Stored data:
--

/-- A block comes to be held; of the blocks held before, each stays or is evicted, which the spec leaves open (R195, log entry 55). -/
def holdBlock (n key b : Nat) (s : State) : State :=
  let (kept, s) := (s.getSeq n).blocks.foldl (fun (acc : Map Nat × State) e =>
    let (stays, s) := acc.2.freshBit
    (if stays && e.1 != key then acc.1 ++ [e] else acc.1, s)) ([], s)
  s.onSeq n (fun x => { x with blocks := Map.set kept key b })

/-- A block of the local window is fetched whole: each of its four ECC words is read (R194); the fetch fails by the ECC word it wants, and the block is held when all
are sound. -/
def fetchNear (n off : Nat) (s : State) : Acs × State :=
  let base := off / 32 * 32
  let (es, s) := (List.range 4).foldl (fun (acc : List Nat × State) k =>
    let (e, s) := bankEcc n (base + 8 * k) acc.2
    (acc.1 ++ [e], s)) ([], s)
  if es.getD (off % 32 / 8) 0 = 2 then (.trap 0x01, s)
  else
    let b := Memory.num s.mem (bankBase n + base) 32
    (.ok (blockWord b off) true, if es.contains 2 then s else holdBlock n (fetchBlock false off) b s)

/-- A block elsewhere is fetched whole through the instruction cache (R192); the fetch fails by the word it wants, and the block is held when all words came soundly. -/
def fetchFar (n pa : Nat) (s : State) : Acs × State :=
  match busRead pa 4 s with
  | (none, s) => (.trap 0x04, s)
  | (some g, s) =>
    if g.bad then (.trap 0x01, s)
    else
      let base := pa / 32 * 32
      let (b, s) := (List.range 8).foldl (fun (acc : Option Nat × State) k =>
        if base + 4 * k = pa then (acc.1.map (· + g.data * 2 ^ (32 * k)), acc.2)
        else
          match acc.1, busRead (base + 4 * k) 4 acc.2 with
          | some b, (some h, s) => (if h.bad then none else some (b + h.data * 2 ^ (32 * k)), s)
          | _, (_, s) => (none, s)) (some 0, s)
      (.ok g.data false, match b with
        | some b => holdBlock n (fetchBlock true pa) b s
        | none => s)

/-- Whether an address lies in the body of an active loop that the repeat cache can hold (R199). -/
def Seq.inBody (x : Seq) (va : Nat) : Bool :=
  let start := getBits x.lpc 47 0
  let len := getBits x.lpc 63 48
  x.sb stLA && decide (len ≤ 32) && decide (start ≤ va ∧ va < start + 4 * len)

/-- The fetch of the word at an address: from the repeat cache, a held block or memory; or a trap.  A word of a loop's body is captured in the repeat cache. -/
def kFetch (n va : Nat) (s : State) : Acs × State :=
  let body := (s.getSeq n).inBody va
  match if body then Map.find (s.getSeq n).body va else none with
  | some w => (.ok w true, s)
  | none =>
    let held (key a : Nat) (s : State) (fetch : State → Acs × State) : Acs × State :=
      match Map.find (s.getSeq n).blocks key with
      | some b => (.ok (blockWord b a) true, s)
      | none => fetch s
    let r : Acs × State :=
      match route n va 3 s with
      | (.trap c, s) => (.trap (c - 8), s)
      | (.local off, s) => held (fetchBlock false off) off s (fetchNear n off)
      | (.phys pa, s) => held (fetchBlock true pa) pa s (fetchFar n pa)
    match r with
    | (.ok w near, s) => (.ok w near, if body then s.onSeq n (fun x => { x with body := Map.set x.body va w }) else s)
    | r => r

/-! ### Traps -/

/-- A machine check record (R268): the first since `VALID` was cleared. -/
def recordMchk (n kind code acc pc va : Nat) (s : State) : State :=
  if s.on (SEQ_MCHK.VALID n) then s
  else ((s.wr (SEQ_MCHK n) (BitVec.ofNat 64 (2 ^ 31 + kind * 2 ^ 28 + acc * 2 ^ 8 + code))).wr (SEQ_MCHK_PC n) (BitVec.ofNat 64 pc)).wr (SEQ_MCHK_VA n)
    (BitVec.ofNat 64 va)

--

Whatever appears in the records must be returned exactly.

/-- A block comes to be held; of the blocks held before, each stays or is evicted, which the spec leaves open (R195, log entry 55). -/
def holdBlock (n key b : Nat) (s : State) : State :=
  let (kept, s) := (s.getSeq n).blocks.foldl (fun (acc : Map Nat × State) e =>
    let (stays, s) := acc.2.freshBit
    (if stays && e.1 != key then acc.1 ++ [e] else acc.1, s)) ([], s)
  s.onSeq n (fun x => { x with blocks := Map.set kept key b })

/-- A block of the local window is fetched whole: each of its four ECC words is read (R194); the fetch fails by the ECC word it wants, and the block is held when all
are sound. -/
def fetchNear (n off : Nat) (s : State) : Acs × State :=
  let base := off / 32 * 32
  let (es, s) := (List.range 4).foldl (fun (acc : List Nat × State) k =>
    let (e, s) := bankEcc n (base + 8 * k) acc.2
    (acc.1 ++ [e], s)) ([], s)
  if es.getD (off % 32 / 8) 0 = 2 then (.trap 0x01, s)
  else
    let b := Memory.num s.mem (bankBase n + base) 32
    (.ok (blockWord b off) true, if es.contains 2 then s else holdBlock n (fetchBlock false off) b s)

/-- A block elsewhere is fetched whole through the instruction cache (R192); the fetch fails by the word it wants, and the block is held when all words came soundly. -/
def fetchFar (n pa : Nat) (s : State) : Acs × State :=
  match busRead pa 4 s with
  | (none, s) => (.trap 0x04, s)
  | (some g, s) =>
    if g.bad then (.trap 0x01, s)
    else
      let base := pa / 32 * 32
      let (b, s) := (List.range 8).foldl (fun (acc : Option Nat × State) k =>
        if base + 4 * k = pa then (acc.1.map (· + g.data * 2 ^ (32 * k)), acc.2)
        else
          match acc.1, busRead (base + 4 * k) 4 acc.2 with
          | some b, (some h, s) => (if h.bad then none else some (b + h.data * 2 ^ (32 * k)), s)
          | _, (_, s) => (none, s)) (some 0, s)
      (.ok g.data false, match b with
        | some b => holdBlock n (fetchBlock true pa) b s
        | none => s)

/-- Whether an address lies in the body of an active loop that the repeat cache can hold (R199). -/
def Seq.inBody (x : Seq) (va : Nat) : Bool :=
  let start := getBits x.lpc 47 0
  let len := getBits x.lpc 63 48
  x.sb stLA && decide (len ≤ 32) && decide (start ≤ va ∧ va < start + 4 * len)

/-- The fetch of the word at an address: from the repeat cache, a held block or memory; or a trap.  A word of a loop's body is captured in the repeat cache. -/
def kFetch (n va : Nat) (s : State) : Acs × State :=
  let body := (s.getSeq n).inBody va
  match if body then Map.find (s.getSeq n).body va else none with
  | some w => (.ok w true, s)
  | none =>
    let held (key a : Nat) (s : State) (fetch : State → Acs × State) : Acs × State :=
      match Map.find (s.getSeq n).blocks key with
      | some b => (.ok (blockWord b a) true, s)
      | none => fetch s
    let r : Acs × State :=
      match route n va 3 s with
      | (.trap c, s) => (.trap (c - 8), s)
      | (.local off, s) => held (fetchBlock false off) off s (fetchNear n off)
      | (.phys pa, s) => held (fetchBlock true pa) pa s (fetchFar n pa)
    match r with
    | (.ok w near, s) => (.ok w near, if body then s.onSeq n (fun x => { x with body := Map.set x.body va w }) else s)
    | r => r

/-! ### Traps -/

/-- A machine check record (R268): the first since `VALID` was cleared. -/
def recordMchk (n kind code acc pc va : Nat) (s : State) : State :=
  if s.on (SEQ_MCHK.VALID n) then s
  else ((s.wr (SEQ_MCHK n) (BitVec.ofNat 64 (2 ^ 31 + kind * 2 ^ 28 + acc * 2 ^ 8 + code))).wr (SEQ_MCHK_PC n) (BitVec.ofNat 64 pc)).wr (SEQ_MCHK_VA n)
    (BitVec.ofNat 64 va)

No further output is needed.